Douglass v. Thurston County

86 F.2d 899, 1936 U.S. App. LEXIS 3886
CourtCourt of Appeals for the Ninth Circuit
DecidedDecember 7, 1936
DocketNo. 8185
StatusPublished
Cited by7 cases

This text of 86 F.2d 899 (Douglass v. Thurston County) is published on Counsel Stack Legal Research, covering Court of Appeals for the Ninth Circuit primary law. Counsel Stack provides free access to over 12 million legal documents including statutes, case law, regulations, and constitutions.

Bluebook
Douglass v. Thurston County, 86 F.2d 899, 1936 U.S. App. LEXIS 3886 (9th Cir. 1936).

Opinion

GARRECHT, Circuit Judge.

Seeking payment of a deposit of public money, together with interest thereon, the appellees filed suit in the superior court of Thurston County in the state of Washington. By proper proceedings, the cause was removed to the court below.

The Olympia National Bank closed its doors on January 22, 1932', and a receiver thereupon was appointed by the Comptroller of the Currency of the United States. At the time of closing, the bank’s deposit liability to the appellees aggregated $60,-444.15, including interest accruing up to and including the suspension date. At all times such deposit liability was secured to the extent authorized by the national banking laws with réference to public deposits.

At the time of the bank’s closing, the public funds of the appellees there on deposit were secured by collateral of- a par value of $61,940.32 and of a stipulated market value, as of January 22, 1932, of $48,900.32. As of March 27, 1934, the day before the trial, the market value of the securities was stipulated to be $49,230.32.

These collateral securities were furnished by the bank in addition to five compensated surety depositary bonds, in the total penal amount of $47,500. Two of the bonds were signed by the appellant New Amsterdam Casualty Company, and each of the remaining three bonds was signed by one of the three other appellant surety companies herein.

All of the bonds and all of the securities were held by the appellee treasurer to secure the payment of the total of the deposit liability.
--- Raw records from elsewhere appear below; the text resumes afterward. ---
@[simp] theorem State.modGlade_pending : (s.modGlade g).pending = s.pending := rfl
@[simp] theorem State.modGlade_dict : (s.modGlade g).dict = s.dict := rfl
@[simp] theorem State.modGlade_staged : (s.modGlade g).staged = s.staged := rfl
@[simp] theorem State.modGlade_bankCfg : (s.modGlade g).bankCfg = s.bankCfg := rfl
@[simp] theorem State.modGlade_tb : (s.modGlade g).tb = s.tb := rfl
@[simp] theorem State.modGlade_banks : (s.modGlade g).banks = s.banks := rfl
@[simp] theorem State.modGlade_down : (s.modGlade g).down = s.down := rfl
@[simp] theorem State.modGlade_up : (s.modGlade g).up = s.up := rfl
@[simp] theorem State.modGlade_links : (s.modGlade g).links = s.links := rfl
@[simp] theorem State.modGlade_u : (s.modGlade g).u = s.u := rfl
@[simp] theorem State.modGlade_scales : (s.modGlade g).scales = s.scales := rfl
@[simp] theorem State.modGlade_l : (s.modGlade g).l = s.l := rfl
@[simp] theorem State.modGlade_f : (s.modGlade g).f = s.f := rfl
@[simp] theorem State.modGlade_captures : (s.modGlade g).captures = s.captures := rfl
@[simp] theorem State.modGlade_coppice : (s.modGlade g).coppice = s.coppice := rfl
@[simp] theorem State.modGlade_sched : (s.modGlade g).sched = s.sched := rfl
@[simp] theorem State.modGlade_nextHandle : (s.modGlade g).nextHandle = s.nextHandle := rfl
@[simp] theorem State.modGlade_nextBatch : (s.modGlade g).nextBatch = s.nextBatch := rfl
@[simp] theorem State.modGlade_canopy : (s.modGlade g).canopy = s.canopy := rfl
@[simp] theorem State.modGlade_firebreak : (s.modGlade g).firebreak = s.firebreak := rfl
@[simp] theorem State.modGlade_wdt : (s.modGlade g).wdt = s.wdt := rfl
@[simp] theorem State.modGlade_heartwood : (s.modGlade g).heartwood = s.heartwood := rfl
@[simp] theorem State.modGlade_hsl : (s.modGlade g).hsl = s.hsl := rfl
@[simp] theorem State.modGlade_mbx : (s.modGlade g).mbx = s.mbx := rfl
@[simp] theorem State.modGlade_commit : (s.modGlade g).commit = s.commit := rfl
@[simp] theorem State.modGlade_journalCommits : (s.modGlade g).journalCommits = s.journalCommits := rfl
@[simp] theorem State.modGlade_ports : (s.modGlade g).ports = s.ports := rfl
@[simp] theorem State.modGlade_sw : (s.modGlade g).sw = s.sw := rfl
@[simp] theorem State.modGlade_delivered : (s.modGlade g).delivered = s.delivered := rfl
@[simp] theorem State.modGlade_gcl : (s.modGlade g).gcl = s.gcl := rfl
@[simp] theorem State.modGlade_red : (s.modGlade g).red = s.red := rfl
@[simp] theorem State.modGlade_msp : (s.modGlade g).msp = s.msp := rfl
@[simp] theorem State.modGlade_jrn : (s.modGlade g).jrn = s.jrn := rfl
@[simp] theorem State.modGlade_sup : (s.modGlade g).sup = s.sup := rfl
@[simp] theorem State.modGlade_draws : (s.modGlade g).draws = s.draws := rfl
@[simp] theorem State.modGlade_p : (s.modGlade g).p n cls' inst' attr' = s.p n cls' inst' attr' := rfl
@[simp] theorem State.modGlade_pAt : (s.modGlade g).pAt n cls' inst' attr' off' = s.pAt n cls' inst' attr' off' := rfl

end

/-! ### modPort -/

section
variable (s : State) (p : Fin 3) (g : Port → Port) (n cls' inst' attr' off' : Nat)

@[simp] theorem State.modPort_pending : (s.modPort p g).pending = s.pending := rfl
@[simp] theorem State.modPort_dict : (s.modPort p g).dict = s.dict := rfl
@[simp] theorem State.modPort_staged : (s.modPort p g).staged = s.staged := rfl
@[simp] theorem State.modPort_bankCfg : (s.modPort p g).bankCfg = s.bankCfg := rfl
@[simp] theorem State.modPort_tb : (s.modPort p g).tb = s.tb := rfl
@[simp] theorem State.modPort_banks : (s.modPort p g).banks = s.banks := rfl
@[simp] theorem State.modPort_down : (s.modPort p g).down = s.down := rfl
@[simp] theorem State.modPort_up : (s.modPort p g).up = s.up := rfl
@[simp] theorem State.modPort_links : (s.modPort p g).links = s.links := rfl
@[simp] theorem State.modPort_u : (s.modPort p g).u = s.u := rfl
@[simp] theorem State.modPort_scales : (s.modPort p g).scales = s.scales := rfl
@[simp] theorem State.modPort_l : (s.modPort p g).l = s.l := rfl
@[simp] theorem State.modPort_f : (s.modPort p g).f = s.f := rfl
@[simp] theorem State.modPort_captures : (s.modPort p g).captures = s.captures := rfl
@[simp] theorem State.modPort_coppice : (s.modPort p g).coppice = s.coppice := rfl
@[simp] theorem State.modPort_sched : (s.modPort p g).sched = s.sched := rfl
@[simp] theorem State.modPort_nextHandle : (s.modPort p g).nextHandle = s.nextHandle := rfl
@[simp] theorem State.modPort_nextBatch : (s.modPort p g).nextBatch = s.nextBatch := rfl
@[simp] theorem State.modPort_canopy : (s.modPort p g).canopy = s.canopy := rfl
@[simp] theorem State.modPort_glade : (s.modPort p g).glade = s.glade := rfl
@[simp] theorem State.modPort_firebreak : (s.modPort p g).firebreak = s.firebreak := rfl
@[simp] theorem State.modPort_wdt : (s.modPort p g).wdt = s.wdt := rfl
@[simp] theorem State.modPort_heartwood : (s.modPort p g).heartwood = s.heartwood := rfl
@[simp] theorem State.modPort_hsl : (s.modPort p g).hsl = s.hsl := rfl
@[simp] theorem State.modPort_mbx : (s.modPort p g).mbx = s.mbx := rfl
@[simp] theorem State.modPort_commit : (s.modPort p g).commit = s.commit := rfl
@[simp] theorem State.modPort_journalCommits : (s.modPort p g).journalCommits = s.journalCommits := rfl
@[simp] theorem State.modPort_sw : (s.modPort p g).sw = s.sw := rfl
@[simp] theorem State.modPort_delivered : (s.modPort p g).delivered = s.delivered := rfl
@[simp] theorem State.modPort_gcl : (s.modPort p g).gcl = s.gcl := rfl
@[simp] theorem State.modPort_red : (s.modPort p g).red = s.red := rfl
@[simp] theorem State.modPort_msp : (s.modPort p g).msp = s.msp := rfl
@[simp] theorem State.modPort_jrn : (s.modPort p g).jrn = s.jrn := rfl
@[simp] theorem State.modPort_sup : (s.modPort p g).sup = s.sup := rfl
@[simp] theorem State.modPort_draws : (s.modPort p g).draws = s.draws := rfl
@[simp] theorem State.modPort_p : (s.modPort p g).p n cls' inst' attr' = s.p n cls' inst' attr' := rfl
@[simp] theorem State.modPort_pAt : (s.modPort p g).pAt n cls' inst' attr' off' = s.pAt n cls' inst' attr' off' := rfl

end

/-! ### modPair -/

section
variable (s : State) (m : Fin 7) (g : Pair → Pair) (n cls' inst' attr' off' : Nat)

@[simp] theorem State.modPair_pending : (s.modPair m g).pending = s.pending := rfl
@[simp] theorem State.modPair_dict : (s.modPair m g).dict = s.dict := rfl
@[simp] theorem State.modPair_staged : (s.modPair m g).staged = s.staged := rfl
@[simp] theorem State.modPair_bankCfg : (s.modPair m g).bankCfg = s.bankCfg := rfl
@[simp] theorem State.modPair_tb : (s.modPair m g).tb = s.tb := rfl
@[simp] theorem State.modPair_banks : (s.modPair m g).banks = s.banks := rfl
@[simp] theorem State.modPair_down : (s.modPair m g).down = s.down := rfl
@[simp] theorem State.modPair_up : (s.modPair m g).up = s.up := rfl
@[simp] theorem State.modPair_links : (s.modPair m g).links = s.links := rfl
@[simp] theorem State.modPair_u : (s.modPair m g).u = s.u := rfl
@[simp] theorem State.modPair_scales : (s.modPair m g).scales = s.scales := rfl
@[simp] theorem State.modPair_l : (s.modPair m g).l = s.l := rfl
@[simp] theorem State.modPair_f : (s.modPair m g).f = s.f := rfl
@[simp] theorem State.modPair_captures : (s.modPair m g).captures = s.captures := rfl
@[simp] theorem State.modPair_coppice : (s.modPair m g).coppice = s.coppice := rfl
@[simp] theorem State.modPair_sched : (s.modPair m g).sched = s.sched := rfl
@[simp] theorem State.modPair_nextHandle : (s.modPair m g).nextHandle = s.nextHandle := rfl
@[simp] theorem State.modPair_nextBatch : (s.modPair m g).nextBatch = s.nextBatch := rfl
@[simp] theorem State.modPair_canopy : (s.modPair m g).canopy = s.canopy := rfl
@[simp] theorem State.modPair_glade : (s.modPair m g).glade = s.glade := rfl
@[simp] theorem State.modPair_firebreak : (s.modPair m g).firebreak = s.firebreak := rfl
@[simp] theorem State.modPair_wdt : (s.modPair m g).wdt = s.wdt := rfl
@[simp] theorem State.modPair_heartwood : (s.modPair m g).heartwood = s.heartwood := rfl
@[simp] theorem State.modPair_hsl : (s.modPair m g).hsl = s.hsl := rfl
@[simp] theorem State.modPair_mbx : (s.modPair m g).mbx = s.mbx := rfl
@[simp] theorem State.modPair_commit : (s.modPair m g).commit = s.commit := rfl
@[simp] theorem State.modPair_journalCommits : (s.modPair m g).journalCommits = s.journalCommits := rfl
@[simp] theorem State.modPair_ports : (s.modPair m g).ports = s.ports := rfl
@[simp] theorem State.modPair_sw : (s.modPair m g).sw = s.sw := rfl
@[simp] theorem State.modPair_delivered : (s.modPair m g).delivered = s.delivered := rfl
@[simp] theorem State.modPair_gcl : (s.modPair m g).gcl = s.gcl := rfl
@[simp] theorem State.modPair_msp : (s.modPair m g).msp = s.msp := rfl
@[simp] theorem State.modPair_jrn : (s.modPair m g).jrn = s.jrn := rfl
@[simp] theorem State.modPair_sup : (s.modPair m g).sup = s.sup := rfl
@[simp] theorem State.modPair_draws : (s.modPair m g).draws = s.draws := rfl
@[simp] theorem State.modPair_p : (s.modPair m g).p n cls' inst' attr' = s.p n cls' inst' attr' := rfl
@[simp] theorem State.modPair_pAt : (s.modPair m g).pAt n cls' inst' attr' off' = s.pAt n cls' inst' attr' off' := rfl

end

/-! ### modUp -/

section
variable (s : State) (b : Fin 4) (g : LinkDir UpCell StatusCell → LinkDir UpCell StatusCell) (n cls' inst' attr' off' : Nat)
There was no segregation of the deposit and there was no provision that any given portion of the bonds or securities should apply to any given portion of the deposit.

After the bank closed, the appellee treasurer requested permission of the appellant receiver to take over the collateral securities, which the appellee treasurer had [901]*901placed into his safety deposit box in the bank. Such permission was refused. Demand was also made by the appellee County upon the appellant surety companies for the payment of the penalty amounts of the bonds. That demand likewise was refused. The appellee treasurer testified that the appellant receiver refused to make settlement or to permit the use of the additional securities for such purpose, on account of the differences between the receiver and the bonding companies as to relative liability.

On October 6, 1932, the first dividend was declared and there bécame applicable upon the claim of the County the sum of $10,878.28. A second dividend became payable on April 24, 1934, in the sum of $5,-439.14, and a third, also for $5,439.14, became payable on March 4, 1935. These dividends, at the rate of 18 per cent., 9 per cent., and 9 per cent., respectively, were delivered to the appellee treasurer on June t9, 1934, and August 18, 1935. Further dividends of $3.33 were paid as of October 29, 1934, and August 19, 1935. The total of all dividends paid to the appellee treasurer amounted to $21,759.89, leaving a balance due of $38,684.26.

On the basis of the relationship of the market value of the collateral securities at the time of the bank’s suspension and the penal amounts of the various depositary bonds to the total sum due to the appellees, the court below allocated certain proportionate shares of the sum due to be paid by the appellant receiver and the appellant surety companies. The court then deducted from the “total obligation” of the surety companies, as thus allocated, amounting to $29,783.15, the total amount of dividends that had been paid by the receiver to the appellees, amounting to $21,759.89. This deduction left the sum of $8,023.26 as “the principal balance of indebtedness due from the sureties,” which sum the court, in its final findings of fact, “prorated among the sureties according to the relation of the amount of the individual surety bond to the total amount of all surety bonds.”

The court also held that no part of the dividends paid to the appellees by the appellant receiver should be credited upon that part of the obligation due to the appellees for which the receiver is primarily responsible; and that, when the appellant bonding companies pay the several amounts found to be due from them, each of them shall be entitled to the transfer of a corresponding proportion of the appellees’ claim against the receiver, “which said transferred claim shall be a general claim against the assets” of the bank:

The decree provided that the appellees have judgment against the appellants, in the manner hereinabove outlined, in the sum of $38,684.26, together with interest on $60,444.15, the total deposit liability on January 22, 1932, the suspension date, from such date to June 9, 1934, the date on which the first dividend, of 18 per cent., was paid to the appellees; interest on $49,-565.27 from June 9, 1934, to August 18, 1935, the date on which the second and. third dividends, of 9 per cent, each, were paid; and interest on $38,684.26 from August 18, 1935, until paid. All .such interest was to be at the rate of 6 per cent, per annum. The receiver’s liability for interest, which was to be paid from the amount realized upon the sale of the collateral, was limited to the period of one year from January 22, 1932, on the sum of $30,661, which the court determined to be the receiver’s “primary proportionate liability.” The appellant surety companies were ordered to pay all other items of interest allowed by the decree, in proportionate amounts.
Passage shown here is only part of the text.